Within hours of announcing its 3Q results, Cemex has brought out a statement that saying that almost US$500m of annual savings were to be implemented before the end of this year. The capital expenditure programme is being cut to the extent that only projects far enough advanced to be completed by early in 2009 will continue and all other investments in new capacity will be halted.
In Mexico, a 1.8Mta increase in capacity at the Yaqui works should to come on stream later this year, but the massive 4.4Mta of extension to the at Tepeaca works, taking the annual capacity there to 7.6Mt in 2009, at a cost of US$460m, may be delayed.
Whether the 1.1Mt of additional capacity under development in Texas will be completed as planned is uncertain and the 1.7Mta greenfield plant in Arizona, that had been planned for 2012 at a cost of US$400m will certainly be postponed. The closure of older US capacity cannot be ruled out in the current environment, as Cemex is currently exporting cement out of the USA rather than importing, as has been the norm.
In the UK, a new grinding station at Tilbury with an annual capacity of 1.2Mta should be completed this year. This will certainly be accompanied by the closure of the existing grinding plant near Rochester, and the wet process integrated works at Barrington may be closed as well.
In Latvia, with a new 1.0Mta cement plant under construction for completion early in 2009 this will almost certainly be completed. The Latvian works is well suited to supply the 16 marine terminals in the Nordic area and can supply these far more cheaply than the Rüdersdorf works in Germany.

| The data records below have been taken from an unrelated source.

-- ==== Sys2Proof/Laws/Ops.lean ====
section
/-!
SUPPORT. What each shared operation can do, said once: sequencing, the fault entry, the host's mapper operations and the
callbacks, the counted accesses, the stack, the trap. Three kinds of lemma: on a quiet machine an operation answers
exactly this; whatever an operation answers, the CPU's own state is kept or changed so; the invariant is kept.
-/

namespace Sys2Proof.Machine

/-! ### Sequencing -/

section
variable {α β : Type}

@[simp] theorem andThen_next (x : α) (k : α → Host.Outcome β Fault Refusal) : andThen (.next x) k = k x := rfl

@[simp] theorem andThen_fault (f : Fault) (k : α → Host.Outcome β Fault Refusal) :
    andThen (.fault f) k = .fault f := rfl

@[simp] theorem andThen_refused (r : Refusal) (k : α → Host.Outcome β Fault Refusal) :
    andThen (.refused r) k = .refused r := rfl

theorem andThen_eq_next {o : Host.Outcome α Fault Refusal} {k : α → Host.Outcome β Fault Refusal} {y : β} :
    andThen o k = .next y ↔ ∃ x, o = .next x ∧ k x = .next y := by
  cases o <;> simp

theorem andThen_eq_fault {o : Host.Outcome α Fault Refusal} {k : α → Host.Outcome β Fault Refusal} {f : Fault} :
    andThen o k = .fault f ↔ o = .fault f ∨ ∃ x, o = .next x ∧ k x = .fault f := by
  cases o <;> simp

theorem andThen_eq_refused {o : Host.Outcome α Fault Refusal} {k : α → Host.Outcome β Fault Refusal} {r : Refusal} :
    andThen o k = .refused r ↔ o = .refused r ∨ ∃ x, o = .next x ∧ k x = .refused r := by
  cases o <;> simp

/-- Raising a fault answers a fault, whose state has the record written and nothing else changed (R264). -/
theorem raise_eq_fault {k : FaultKind} {d : FaultDetail} {s : State} :
    ∃ f, (raise k d s : Host.Outcome α Fault Refusal) = .fault f ∧ f.after = s.withFault k d := by
  cases k <;> exact ⟨_, rfl, rfl⟩

@[simp] theorem raise_ne_next (k : FaultKind) (d : FaultDetail) (s : State) (x : α) :
    (raise k d s : Host.Outcome α Fault Refusal) = .next x ↔ False := by
  cases k <;> simp [raise]

@[simp] theorem raise_ne_refused (k : FaultKind) (d : FaultDetail) (s : State) (r : Refusal) :
    (raise k d s : Host.Outcome α Fault Refusal) = .refused r ↔ False := by
  cases k <;> simp [raise]

theorem raise_after {k : FaultKind} {d : FaultDetail} {s : State} {f : Fault}
    (h : (raise k d s : Host.Outcome α Fault Refusal) = .fault f) : f.after = s.withFault k d := by
  cases k <;> simp only [raise, Host.Outcome.fault.injEq] at h <;> subst h <;> rfl

end

/-! ### What a host operation or a callback leaves alone (R66, R68) -/

/-- The CPU's own state is the same: configuration, registers, pc, reset flag, fault status. -/
structure SameCpu (s t : State) : Prop where
  cfg       : t.cfg = s.cfg
  regs      : t.regs = s.regs
  pc        : t.pc = s.pc
  resetDone : t.resetDone = s.resetDone
  fault     : t.fault = s.fault

theorem SameCpu.refl (s : State) : SameCpu s s := ⟨rfl, rfl, rfl, rfl, rfl⟩

theorem SameCpu.trans {s t u : State} (h : SameCpu s t) (k : SameCpu t u) : SameCpu s u :=
  ⟨k.cfg.trans h.cfg, k.regs.trans h.regs, k.pc.trans h.pc, k.resetDone.trans h.resetDone, k.fault.trans h.fault⟩

theorem SameCpu.reg {s t : State} (h : SameCpu s t) (r : Reg) : t.reg r = s.reg r := by
  simp [State.reg, h.regs]

theorem SameCpu.flag {s t : State} (h : SameCpu s t) (f : Flag) : t.flag f = s.flag f := by
  simp [State.flag, h.reg]

/-- What an uncounted operation of the host or of a callback leaves alone: the CPU's own state and the count. -/
structure Uncounted (s t : State) : Prop where
  cpu    : SameCpu s t
  cycles : t.cycles = s.cycles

In Panama, Cemento Bayano has an integrated works with a 0.5Mt capacity of and is supposed to be completing an additional production line next year. In the United Arab Emirates, there is a 1.6Mta grinding plant coming on-stream later this year.
With the continuing deterioration in the global economy, cement demand is set to decline and it is likely that Lafarge, Holcim and HeidelbergCement will also announce postponements of capital investments already started being deferred, as will be the case from a number of mid-sized producers who have planned various plant expansions worldwide.